§ **WHAT YOU HAVE TO DO**
Show all lines from the data that include the word "rotL".

═════ SUPPLIED MATERIAL

-- ==== Sys2Proof/Machine/Collective.lean ====
section
/-! DEFINITION. The reduction collective (R428 to R430). -/
namespace Sys2Proof.Machine

/-- The exact sum of contributions; none is a NaN result (R430). -/
def exactSum : List Num → Option Num
  | [] => some (.fin false 0 0)
  | [x] => if x.isNan then none else some x
  | x :: t => if x.isNan then none else (match exactSum t with | none => none | some y => addNum 0 x y)

/-- R430: one result element in FMT. -/
def collElem (fmt : Nat) (l : List Word) : DWord :=
  let f := fmtOf fmt
  match exactSum (l.map fun w => unpack f false (w.setWidth 64)) with
  | none => BitVec.ofNat 64 (f.defaultNan false)
  | some y => BitVec.ofNat 64 (pack f 0 false false false y).1

/-- The rows of the open round: the first EXPECT of each member, of which every member registers its own (R428). -/
def Coll.round (c : Coll) (expect : Nat → Nat) (members : List Nat) : Option (List (Nat × Nat × List Word)) :=
  let of' := fun m => (c.rows.filter fun r => r.1 == m).take (expect m)
  if members.all fun m => (of' m).length ≥ expect m then some ((members.map of').flatten) else none

/-- The rows beyond the round. -/
def Coll.rest (c : Coll) (expect : Nat → Nat) (members : List Nat) : List (Nat × Nat × List Word) :=
  (members.map fun m => (c.rows.filter fun r => r.1 == m).drop (expect m)).flatten

/-- R428: EXPECT of a member of collective n: this device's own, or what the peer has registered, at least 1, which is the peer's (log 21). -/
def State.expectOf (s : State) (c : Coll) (n m : Nat) : Nat := if m == s.dev.number then c.expect else max 1 (Config.memberExpect m n)

/-- R430: the bytes of a round's results. -/
def Coll.results (c : Coll) (rows : List (Nat × Nat × List Word)) : List Byte :=
  ((List.range c.nblk).map fun b =>
    let mine := rows.filter fun r => r.2.1 == b
    ((List.range 256).map fun i => leBytes (if c.fmt == 8 then 4 else 2) (collElem c.fmt (mine.map fun r => r.2.2.getD i 0)).toNat).flatten).flatten

/-- R430: a full round writes its results and adds CINC; a fault posts a record and the add is still made. -/
def State.collRound (s : State) (x n : Nat) : State :=
  let cx := s.ctx x
  if !shas cx.colls n then s
  else
    let c := sget { result := 0, nblk := 0, fmt := 0, group := 0, expect := 0, caddr := 0, cinc := 0 } cx.colls n
    let members := sget [] s.dev.groups c.group
    match if members.isEmpty then none else c.round (s.expectOf c n) members with
    | none => s
    | some rows =>
      let s1 := s.modCtx x fun k => { k with colls := k.colls.map fun y => if y.1 == n then (n, { c with rows := c.rest (s.expectOf c n) members }) else y }
      let s2 := match s1.engineStore cx c.result true false (c.results rows) with
        | .ok t => t
        | .error e => s1.post x { cause := e.1, sub := e.2, nowave := true, info := s1.failsAt cx c.result (c.results rows) }
      if c.caddr == 0 then s2
      else
        match s2.engineAdd 8 cx c.caddr c.cinc true with
        | .ok t => t
        | .error e => s2.post x { cause := e.1, sub := e.2, nowave := true, info := c.caddr }

/-- R429, R430: one row delivered by a member. -/
def State.collRow (s : State) (x n memb off : Nat) (row : List Word) : State :=
  if (s.ctx x).colls.any fun y => y.1 == n then
    (s.modCtx x fun k => { k with colls := k.colls.map fun y => if y.1 == n then (n, { y.2 with rows := y.2.rows ++ [(memb, off, row)] }) else y }).collRound x n
  else s

/-- The event: a contribution of another member arrives. -/
def execCollectiveContribution (x coll memb off : Nat) (row : List Word) (s : State) : Host.Outcome State Fault Refusal :=
  .next (s.collRow x coll memb off row)

end Sys2Proof.Machine
end

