-- ==== Sys2Proof/Machine/Pending.lean ====
section
/-! DEFINITION. Work that waves have issued and memory performs later: atomics at their targets with the contention predictor, lost
responses, recording and replay (R294 to R300, R460 to R462), the block reads and writes of Sumac (R256 to R261); and the
performing of an arm's earlier work before an access that meets it (R25, R310, R311). -/
namespace Sys2Proof.Machine

/-! ### The operation (R294) -/

/-- R294: the types that an operation accepts. -/
def atomType (op et : Nat) : Bool :=
  if op == 3 || op == 4 || op == 5 then et ≤ 3 else if op == 7 then et == 1 || et == 3 else clsA et

/-- An element's low bits. -/
def elemMask (et : Nat) (x : DWord) : DWord := x &&& BitVec.ofNat 64 (2 ^ (8 * etBytes et) - 1)

/-- R294: m'. -/
def atomNew (op et rm : Nat) (fz : Bool) (m c new : DWord) : DWord :=
  elemMask et (match op with
    | 0 => if clsI et then m + c else (fpAdd (fmtOf et) rm fz false m c).1
    | 1 => if clsI et then (if intVal et c < intVal et m then c else m) else (fpMinMax (fmtOf et) fz false m c).1
    | 2 => if clsI et then (if intVal et m < intVal et c then c else m) else (fpMinMax (fmtOf et) fz true m c).1
    | 3 => m &&& c
    | 4 => m ||| c
    | 5 => m ^^^ c
    | 6 => c
    | 7 => if m.toNat ≥ c.toNat then 0 else m + 1
    | _ => if m == c then new else m)

/-! ### The contention predictor (R297) -/

def State.pred (s : State) (line : Nat) : Pred := (s.preds.find? fun p => p.line == line).getD { line := line, st := 0, core := 0, xfer := 0, run := 0 }
/-- R297: the state after an atomic of core c; ret: a returning one. -/
def Pred.next (p : Pred) (c : Nat) (ret : Bool) : Pred :=
  if p.st == 2 then
    let q := if c == p.core then { p with run := p.run + 1 } else { p with core := c, run := 1 }
    if q.run ≥ 16 then { q with st := 0, xfer := 0, run := 0 } else q
  else if !ret then { p with st := 0 }
  else if p.st == 0 then { p with st := 1, core := c }
  else if p.core == c then p
  else if p.xfer == 0 then { p with core := c, xfer := 1 }
  else { p with st := 2, core := c, run := 1 }
/-- R297: an entry at its slice, which keeps 1,024 of them and gives up the least recently used; only an atomic or a
reduction is a use, and makes an entry (log 6). -/
def State.setPred (s : State) (p : Pred) : State :=
  let rest := s.preds.filter fun q => q.line != p.line
  let mine := rest.filter fun q => q.home == p.home
  let rest' := if mine.length ≥ 1024 then (match mine with | q :: _ => rest.filter fun z => z.line != q.line | [] => rest) else rest
  { s with preds := rest' ++ [p] }
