def execSt (sw : Bool) (ka : KReg) (b d : VReg) (s : State) : Host.Outcome State Fault Refusal :=
  issue sw 4 (fun e => { pre := need (clsM e.et), vs := [e.src d, one b], ks := [ka.toNat], guarded := true, mem := true })
    (fun e t => flatStore (etBytes e.et) (flatAddrs ka b) (fun e i => e.get d i) e t) s

def execStk (sw : Bool) (ka : KReg) (off : BitVec 8) (kd : KReg) (s : State) : Host.Outcome State Fault Refusal :=
  issue sw 4 (fun _ => { ks := [ka.toNat, kd.toNat], mem := true })
    (flatStore 8 (fun e => [(0, kAddr ka off e)]) (fun e _ => e.k kd)) s

/-- R306: no architectural effect; a line that R306 lets it bring into L1 is not brought there (log 10). -/
def execPref (sw : Bool) (_lvl : BitVec 1) (ka : KReg) (b : VReg) (s : State) : Host.Outcome State Fault Refusal :=
  issue sw 4 (fun _ => { vs := [one b], ks := [ka.toNat], guarded := true }) (fun _ t => .next t) s

/-! ### Scratchpad (R223, R268, R289, R290) -/

/-- R289: the block that a peer operand names. -/
def State.peerBlock (s : State) (e : Env) (ka : DWord) : Except Trap Nat :=
  match if ka.toNat < 16 then (s.gang e.blk.launch e.blk.gang).blocks.find? fun b => (s.block b).index == ka.toNat else none with
  | some b => .ok b
  | none => .error { cause := 13, info := ka }

/-- R223: alignment over every lane, then bounds; (lane, offset). -/
def State.scrCheck (s : State) (b size : Nat) (l : List (Nat × Nat)) : Option Trap :=
  match l.find? fun x => x.2 % size != 0 with
  | some x => some { cause := 2, info := BitVec.ofNat 64 x.2 }
  | none =>
    match l.find? fun x => x.2 + size > s.allocation (s.block b) with
    | some x => some { cause := 13, info := BitVec.ofNat 64 x.2 }
    | none => none

/-- One lane of a scratchpad load: (lane, offset, core byte). -/
def scrLoadLane (e : Env) (core size d : Nat) (a : State × Eff) (x : Nat × Nat × Nat) : State × Eff :=
  if a.1.computeIn core x.2.2 size then
    (a.1, { a.2 with v := a.2.v ++ words e.pair d x.1 0, flags := a.2.flags ||| fBusy })
  else if a.1.scrBad core x.2.2 size then (a.1.reportAt e.u.b e.u.w 21 0 (BitVec.ofNat 64 x.2.1) e.pc, a.2)
  else
    let t := a.1.scrCorrectAll core (span x.2.2 size)
    (t, { a.2 with v := a.2.v ++ words e.pair d x.1 (loadedValue e.et (t.scrBytes core x.2.2 size)) })

/-- A scratchpad load from block b: offsets by lane. -/
def scrLoad (d : VReg) (e : Env) (b : Nat) (offs : List (Nat × Nat)) (t : State) : Out :=
  let size := etBytes e.et
  let core := (t.block b).core
  let l := offs.map fun x => (x.1, x.2, (t.block b).coreByte x.2)
  match t.scrCheck b size offs with
  | some x => .trap x
  | none =>
    if t.switching core (l.map fun x => x.2.2) then .hold 9
    else
      match t.raceTrapScr e core size (l.map fun x => x.2) with
      | some x => .trap x
      | none =>
        let r := l.foldl (scrLoadLane e core size d.toNat) (t.raceTouchScr e core size false false (l.map fun x => x.2), {})
        .next (e.asLoad [] (e.outstanding (if b == e.u.b then .scratch else .plain) r.2 (vbits d.toNat e.pair 1) 0 r.1))

/-- A scratchpad store to block b, once the arm's copies have captured (R334); own: a compute-mode bank traps, elsewhere it discards and reports (R268). -/
def scrStore (own : Bool) (data : Nat → DWord) (e : Env) (b : Nat) (offs : List (Nat × Nat)) (t : State) : Out :=
  let size := etBytes e.et
  let core := (t.block b).core
  let l := offs.map fun x => (x.1, x.2, (t.block b).coreByte x.2)
  match t.scrCheck b size offs with
  | some x => .trap x
  | none =>
    if t.capturing e.u.b e.u.w e.u.armB then .hold 31
    else if t.switching core (l.map fun x => x.2.2) then .hold 9
    else
      match if own then l.find? fun x => t.computeIn core x.2.2 size else none with
      | some x => .trap { cause := 14, info := BitVec.ofNat 64 (x.2.1 + ((t.firstCompute core x.2.2 size).getD x.2.2 - x.2.2)) }
      | none =>
        match t.raceTrapScr e core size (l.map fun x => x.2) with
        | some x => .trap x
        | none =>
          let t1 := t.raceTouchScr e core size true false (l.map fun x => x.2)
          let go := l.filter fun x => !t1.computeIn core x.2.2 size
          let cells := (go.map fun x => cellsAt x.2.2 (leBytes size (data x.1).toNat)).flatten
          let bad := t1.scrUnmergeable core cells
          let t2 := (l.filter fun x => t1.computeIn core x.2.2 size).foldl (fun s x => s.reportAt e.u.b e.u.w 14 0 (BitVec.ofNat 64 x.2.1) e.pc) t1
          let t3 := (go.filter fun x => (span x.2.2 size).any fun a => bad.any fun c => c.1 == a).foldl
            (fun s x => s.reportAt e.u.b e.u.w 21 0 (BitVec.ofNat 64 x.2.1) e.pc) t2
          .next (t3.scrPut core (cells.filter fun c => !bad.any fun x => x.1 == c.1))

/-- R289: vA + 4 × B, without wrap. -/
def ownOffs (a : VReg) (off : BitVec 8) (e : Env) : List (Nat × Nat) := e.lanes.map fun i => (i, (e.word a i).toNat + 4 * off.toNat)
/-- R289: vB in a peer's scratchpad. -/
def peerOffs (b : VReg) (e : Env) : List (Nat × Nat) := e.lanes.map fun i => (i, (e.word b i).toNat)

def execLds (sw : Bool) (d a : VReg) (off : BitVec 8) (s : State) : Host.Outcome State Fault Refusal :=
  issue sw 4 (fun e => { pre := need (clsM e.et), vs := [e.dst d, one a], guarded := true, mem := true })
    (fun e t => scrLoad d e e.u.b (ownOffs a off e) t) s
def execSts (sw : Bool) (a : VReg) (off : BitVec 8) (d : VReg) (s : State) : Host.Outcome State Fault Refusal :=
  issue sw 4 (fun e => { pre := need (clsM e.et), vs := [e.src d, one a], guarded := true, mem := true })
    (fun e t => scrStore true (fun i => e.get d i) e e.u.b (ownOffs a off e) t) s
def execLdp (sw : Bool) (d : VReg) (ka : KReg) (b : VReg) (s : State) : Host.Outcome State Fault Refusal :=
  issue sw 4 (fun e => { pre := need (clsM e.et), vs := [e.dst d, one b], ks := [ka.toNat], guarded := true, mem := true })
    (fun e t => match t.peerBlock e (e.k ka) with
      | .error x => .trap x
      | .ok k => scrLoad d e k (peerOffs b e) t) s
def execStp (sw : Bool) (ka : KReg) (b d : VReg) (s : State) : Host.Outcome State Fault Refusal :=
  issue sw 4 (fun e => { pre := need (clsM e.et), vs := [e.src d, one b], ks := [ka.toNat], guarded := true, mem := true })
    (fun e t => match t.peerBlock e (e.k ka) with
      | .error x => .trap x
      | .ok k => scrStore false (fun i => e.get d i) e k (peerOffs b e) t) s

end Sys2Proof.Machine
end

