/-! ### Encoded records (R256 to R264) -/

/-- The tag of a decoded line (R264), with its context. -/
def lineTag (e : Env) (r : List DWord) : Nat := ((e.ln.ctx * 4 + bufEnc r) * 64 + bufBudget r) * 2 + (if bufShape r then 1 else 0)
/-- Address of a block's map byte (R247). -/
def mapVa (r : List DWord) (j : Nat) : DWord := bufBase r + BitVec.ofNat 64 j
/-- The blocks of a list of positions, each once, rising by encoded address. -/
def blocksOf (r : List DWord) (l : List (Nat × Nat)) : List Nat :=
  l.foldl (fun a x => let j := (blockOf r x.2).1; if a.contains j then a else (a.filter (· < j)) ++ j :: a.filter (fun y => j < y)) []
/-- R239: the addresses that the lanes of an encoded access reach; of one lane the block's own first, and that is the one that fault1 names
where both fail (R240 names the lane only: log 33). -/
def encodedAddrs (r : List DWord) (l : List (Nat × Nat)) : List (Nat × DWord) :=
  (l.map fun x =>
    let j := (blockOf r x.2).1
    (x.1, blockVa r j) :: (if bufEnc r == 3 then [(x.1, mapVa r j)] else [])).flatten
/-- Where a block of a record stands, once checked. -/
def State.blockAt (s : State) (e : Env) (r : List DWord) (j : Nat) : Option BlockAt :=
  let key := fun (va : DWord) => match s.bufXlat e r false va with
    | .ok x => (match s.place x.pa x.host with | .mem k => some k | _ => none)
    | .error _ => none
  match key (blockVa r j) with
  | none => none
  | some k => if bufEnc r == 3 then (key (mapVa r j)).map fun m => { key := k, mapKey := some m } else some { key := k, mapKey := none }

/-- R262, R263: the race records of the blocks, by encoded key. -/
def State.blockRace (s : State) (e : Env) (r : List DWord) (l : List Nat) : Option Trap :=
  if !bufRace r then none
  else l.findSome? fun j => (s.blockAt e r j).bind fun x =>
    if s.races (s.idOf e.u.b e.u.w) (sget 0 s.raceBlk x.key) then some { cause := 19, info := blockVa r j } else none
def State.blockRaceTouch (s : State) (e : Env) (r : List DWord) (write : Bool) (l : List Nat) : State :=
  if !bufRace r || !write then s
  else l.foldl (fun s j => match s.blockAt e r j with
    | some x => { s with raceBlk := sset 0 s.raceBlk x.key (s.raceMark e.u.b e.u.w) }
    | none => s) s

/-- R310, R311: earlier work of the issuing arm on some blocks is done first: jobs that write them, or that an access would overwrite. -/
def State.blocksSettled (s : State) (e : Env) (write : Bool) (keys : List Nat) : State :=
  s.performJobs (fun j => keys.contains j.key && (write || j.write) && s.myJob e.u.b e.u.w e.u.armB j) (2 * s.sumac.length)
/-- Shared checks of an encoded access, whose locks wait for those of others (R263), and a write for the arm's captures (R334); k gets the positions, the blocks and where they stand. -/
def encAccess (e : Env) (r : List DWord) (a : VReg) (write : Bool)
    (k : List (Nat × Nat) → List Nat → (Nat → Option BlockAt) → State → Out) (t : State) : Out :=
  match bufLanes e r a with
  | .error x => .trap x
  | .ok pos =>
    match t.bufCheck e r write (encodedAddrs r pos) with
    | .error x => .trap x
    | .ok l =>
      let blocks := blocksOf r pos
      let keys := blocks.filterMap fun j => (t.blockAt e r j).map fun x => x.key
      let t := t.blocksSettled e write keys
      if (keys.any fun k => bufRace r && t.blockLocked k) || (write && t.capturing e.u.b e.u.w e.u.armB) then .hold 31
      else
        match t.blockRace e r blocks with
        | some x => .trap x
        | none => k pos blocks (t.blockAt e r) ((t.blockRaceTouch e r write blocks).fillTlbs e (l.map (·.va)))

/-- R264: the decoded line of a block that serves a load: present, and up to date or chosen stale (log 10). -/
def State.decodedLine (s : State) (e : Env) (r : List DWord) (at' : Option BlockAt) (j : Nat) : Option (List DWord) :=
  if bufRace r then none
  else
    match (s.core e.core).decoded.find? fun x => x.1 == (blockVa r j).toNat && x.2.1 == lineTag e r, at' with
    | some x, some k => if x.2.2.1 == s.storedBytes r k || s.pick (j % 4096) % 2 == 0 then some x.2.2.2 else none
    | _, _ => none
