-- ==== Sys2Proof/Machine/Core.lean ====
section
/-! DEFINITION. The machine, as the host sees it. -/

def Sys2Proof.core : Host.Core := { State := Sys2Proof.Machine.State, Fault := Sys2Proof.Machine.Fault, Refusal := Sys2Proof.Machine.Refusal, step := Sys2Proof.Machine.step, reset := Sys2Proof.Machine.State.reset }
end

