-- ==== Sys2Proof/Certificates/Slice0/Obligations.lean ====
section
/-! DEFINITION. The statements for the provers.  Each says what its docstring says of every state that meets its hypotheses. -/
open Sys2Proof Sys2Proof.Machine

/-- For every state in which the instruction issues, add, sub, mul, mad, abs, neg, addi and subi answer a next state in which vD holds, in each active lane, the exact integer result fitted once into the element type (R65), the flags of all active lanes are due (raised in status from then on, R92), the arm goes on after the instruction, and no other register, lane, flag, byte of memory or field of the device changes.
(04_number_formats.md, 05_integer_instructions.md, R96, R93) -/
def Obligations.IntegerSums : Prop :=
  ∀ (s : State) (u : Cursor) (sw : Bool) (d a b : VReg) (imm : Word),
    let e := s.env u
    ∀ x ∈ ([(.add sw d a b, 4, [a, b], fun i => e.int a i + e.int b i),
            (.sub sw d a b, 4, [a, b], fun i => e.int a i - e.int b i),
            (.mul sw d a b, 4, [a, b], fun i => e.int a i * e.int b i),
            (.mad sw d a b, 4, [a, b, d], fun i => e.int a i * e.int b i + e.int d i),
            (.abs sw d a, 4, [a], fun i => ((e.int a i).natAbs : Int)),
            (.neg sw d a, 4, [a], fun i => -(e.int a i)),
            (.addi sw d a imm, 8, [a], fun i => e.int a i + intVal e.et (imm.signExtend 64)),
            (.subi sw d a imm, 8, [a], fun i => e.int a i - intVal e.et (imm.signExtend 64))] :
           List (Instr × Nat × List VReg × (Nat → Int))),
      Issues s u sw (vForm clsI d x.2.2.1) →
      ∃ t, exec x.1 s = .next t ∧ LaneResult s t u sw x.2.1 d.toNat e.pair fun i => fitInt e.et e.sat (x.2.2.2 i)

/-- For every integer type, an exact result in range is stored unchanged without a flag; one out of range wraps modulo 2^w without a flag when SAT = 0, and becomes the nearest bound with SV when SAT = 1; and the value read back of the stored pattern is that number.
(R63, R65) -/
def Obligations.IntegerFit : Prop :=
  ∀ (et : Nat) (sat : Bool) (v : Int), et ≤ 7 →
    let lo := intMin et
    let hi := intMax et
    let r := fitInt et sat v
    (lo ≤ v ∧ v ≤ hi → intVal et r.1 = v ∧ r.2 = 0) ∧
    (v < lo → intVal et r.1 = (if sat then lo else (v - lo) % 2 ^ intBits et + lo) ∧ r.2 = if sat then fSV else 0) ∧
    (hi < v → intVal et r.1 = (if sat then hi else (v - lo) % 2 ^ intBits et + lo) ∧ r.2 = if sat then fSV else 0)

/-- For every state in which the instruction issues, mulhi, min, max, and, or, xor, andn, not, the shifts and rotates by a register or an immediate, popc, clz, ctz, brev, sext, zext, bfx and bfi answer a next state in which vD holds the stated value of each active lane, no flag is raised, the arm goes on after the instruction, and nothing else changes.
(R97, R101, R102, R103, R104, R105, R106) -/
def Obligations.IntegerBits : Prop :=
  ∀ (s : State) (u : Cursor) (sw : Bool) (d a b : VReg) (n pos len : BitVec 6) (m : BitVec 8),
    let e := s.env u
    let w := intBits e.et
    let cnt := fun i => (e.wv.vreg b.toNat i).toNat
    let shift := fun (f : Nat → Nat → Nat → Nat) i => ((f w (e.pat a i) (cnt i) : Nat) : Int)
    let shiftI := fun (f : Nat → Nat → Nat → Nat) i => ((f w (e.pat a i) n.toNat : Nat) : Int)
    (∀ x ∈ ([(.mulhi sw d a b, 4, [a, b], fun i => e.int a i * e.int b i / 2 ^ w),
             (.min sw d a b, 4, [a, b], fun i => if e.int a i ≤ e.int b i then e.int a i else e.int b i),
             (.max sw d a b, 4, [a, b], fun i => if e.int a i ≤ e.int b i then e.int b i else e.int a i),
             (.and sw d a b, 4, [a, b], fun i => (e.get a i &&& e.get b i).toNat),
             (.or sw d a b, 4, [a, b], fun i => (e.get a i ||| e.get b i).toNat),
             (.xor sw d a b, 4, [a, b], fun i => (e.get a i ^^^ e.get b i).toNat),
             (.andn sw d a b, 4, [a, b], fun i => (e.get a i &&& ~~~(e.get b i)).toNat),
             (.not sw d a, 4, [a], fun i => (~~~(e.get a i)).toNat),
             (.shli sw d a n, 4, [a], shiftI shiftL), (.shri sw d a n, 4, [a], shiftI shiftR), (.sari sw d a n, 4, [a], shiftI shiftA),
             (.popc sw d a, 4, [a], fun i => bitCount w (e.pat a i)), (.clz sw d a, 4, [a], fun i => leadZeros w (e.pat a i)),
             (.ctz sw d a, 4, [a], fun i => trailZeros w (e.pat a i)), (.brev sw d a, 4, [a], fun i => bitReverse w (e.pat a i)),
             (.sext sw d a m, 4, [a], fun i => if m.toNat ≥ w then (e.pat a i : Int) else sextInt m.toNat (e.pat a i % 2 ^ m.toNat)),
             (.zext sw d a m, 4, [a], fun i => if m.toNat ≥ w then (e.pat a i : Int) else (e.pat a i % 2 ^ m.toNat : Nat)),
             (.bfx sw d a pos len, 8, [a], fun i => bitExtract e.et (e.int a i) pos.toNat len.toNat),
             (.bfi sw d a pos len, 8, [a, d], fun i => bitInsert w (e.pat d i) (e.pat a i) pos.toNat len.toNat)] :
            List (Instr × Nat × List VReg × (Nat → Int))),
       Issues s u sw (vForm clsI d x.2.2.1) →
       ∃ t, exec x.1 s = .next t ∧ LaneResult s t u sw x.2.1 d.toNat e.pair fun i => (intReg e.et (x.2.2.2 i), 0)) ∧
    (∀ x ∈ ([(.shl sw d a b, shift shiftL), (.shr sw d a b, shift shiftR), (.sar sw d a b, shift shiftA),
             (.rol sw d a b, shift rotL), (.ror sw d a b, shift rotR)] : List (Instr × (Nat → Int))),
       Issues s u sw (fun e => let g := vForm clsI d [a] e; { g with vs := g.vs ++ [one b] }) →
       ∃ t, exec x.1 s = .next t ∧ LaneResult s t u sw 4 d.toNat e.pair fun i => (intReg e.et (x.2 i), 0))

/-- Bit j of a left shift by c is bit j − c of the source, and 0 below c; of a logical right shift bit j + c, and 0 beyond the width; of an arithmetic one the sign bit there; a count of the width or more leaves zeros, or copies of the sign; rotates by c take the bit c places away modulo the width; bit reversal takes bit w − 1 − j. The population count of a word is its lowest bit and the count of the rest; leading (trailing) zeros are as many zero bits as stand above the highest (below the lowest) one, all w where there is none. A field of len bits from pos reads 0 for len = 0, else bits pos to pos + len − 1 of the value: unsigned, or in two's complement of len bits under a signed type; sign extension of n bits is the number in two's complement with those bits; an inserted field holds the source's low bits, dropped at the width, and every other bit is the base's.
(R103, R104, R105, R106) -/
def Obligations.ShiftBits : Prop :=
  (∀ (w x c j : Nat), 0 < w → x < 2 ^ w → j < w →
    (shiftL w x c).testBit j = (decide (c ≤ j) && x.testBit (j - c)) ∧
    (shiftR w x c).testBit j = x.testBit (j + c) ∧
    (shiftA w x c).testBit j = (if j + c < w then x.testBit (j + c) else x.testBit (w - 1)) ∧
    (rotR w x c).testBit j = x.testBit ((j + c) % w) ∧
    (rotL w x c).testBit ((j + c) % w) = x.testBit j ∧
    (bitReverse w x).testBit j = x.testBit (w - 1 - j)) ∧
  (∀ (w x : Nat), bitCount 0 x = 0 ∧ bitCount (w + 1) x = x % 2 + bitCount w (x / 2)) ∧
  (∀ (w x : Nat), x < 2 ^ w →
    leadZeros w x ≤ w ∧ (leadZeros w x < w → x.testBit (w - 1 - leadZeros w x) = true) ∧ (∀ i, w - leadZeros w x ≤ i → x.testBit i = false) ∧
    trailZeros w x ≤ w ∧ (trailZeros w x < w → x.testBit (trailZeros w x) = true) ∧ ∀ i, i < trailZeros w x → x.testBit i = false) ∧
  (∀ (et pos len : Nat) (v : Int), et ≤ 7 →
    let r := bitExtract et v pos len
    let f := v / 2 ^ pos
    (len = 0 → r = 0) ∧ (intSigned et = false → r = f % 2 ^ len) ∧
    (intSigned et = true → 0 < len → r % 2 ^ len = f % 2 ^ len ∧ -2 ^ (len - 1) ≤ r ∧ r < 2 ^ (len - 1))) ∧
  (∀ (n x : Nat), 0 < n → x < 2 ^ n → sextInt n x % 2 ^ n = x ∧ -2 ^ (n - 1) ≤ sextInt n x ∧ sextInt n x < 2 ^ (n - 1)) ∧
  (∀ (w base x pos len j : Nat), base < 2 ^ w → bitInsert w base x pos len < 2 ^ w ∧
    (j < w → (bitInsert w base x pos len).testBit j = if pos ≤ j ∧ j < pos + len then x.testBit (j - pos) else base.testBit j))

/-- For every state in which div or rem issues, it answers a next state with one outstanding result of vD: in each active lane the quotient truncated towards zero, or the remainder with the sign of vA; division by zero gives all ones, or vA, with DZ (NV for 0 / 0). No register or byte of memory changes before the result is written, and vD enters the destination mask.
(R94, R99, R25, R28) -/
def Obligations.IntegerDivision : Prop :=
  ∀ (s : State) (u : Cursor) (sw : Bool) (d a b : VReg),
    let e := s.env u
    let zero := fun i => if e.int a i = 0 then fNV else fDZ
    let q := fun i => if e.int b i = 0 then (intReg e.et (-1), zero i) else fitInt e.et e.sat ((e.int a i).tdiv (e.int b i))
    let r := fun i => if e.int b i = 0 then (intReg e.et (e.int a i), zero i) else (intReg e.et ((e.int a i).tmod (e.int b i)), (0 : BitVec 8))
    ∀ x ∈ ([(.div sw d a b, q), (.rem sw d a b, r)] : List (Instr × (Nat → DWord × BitVec 8))),
      Issues s u sw (vForm clsI d [a, b]) →
      ∃ t, exec x.1 s = .next t ∧ PendingResult s t u sw 4 .plain (laneEff e.lanes e.pair d.toNat x.2) (vbits d.toNat e.pair 1)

══════════

§ **RESULT FOR THIS TASK**
             (.rol sw d a b, shift rotL), (.ror sw d a b, shift rotR)] : List (Instr × (Nat → Int))),
    (rotL w x c).testBit ((j + c) % w) = x.testBit j ∧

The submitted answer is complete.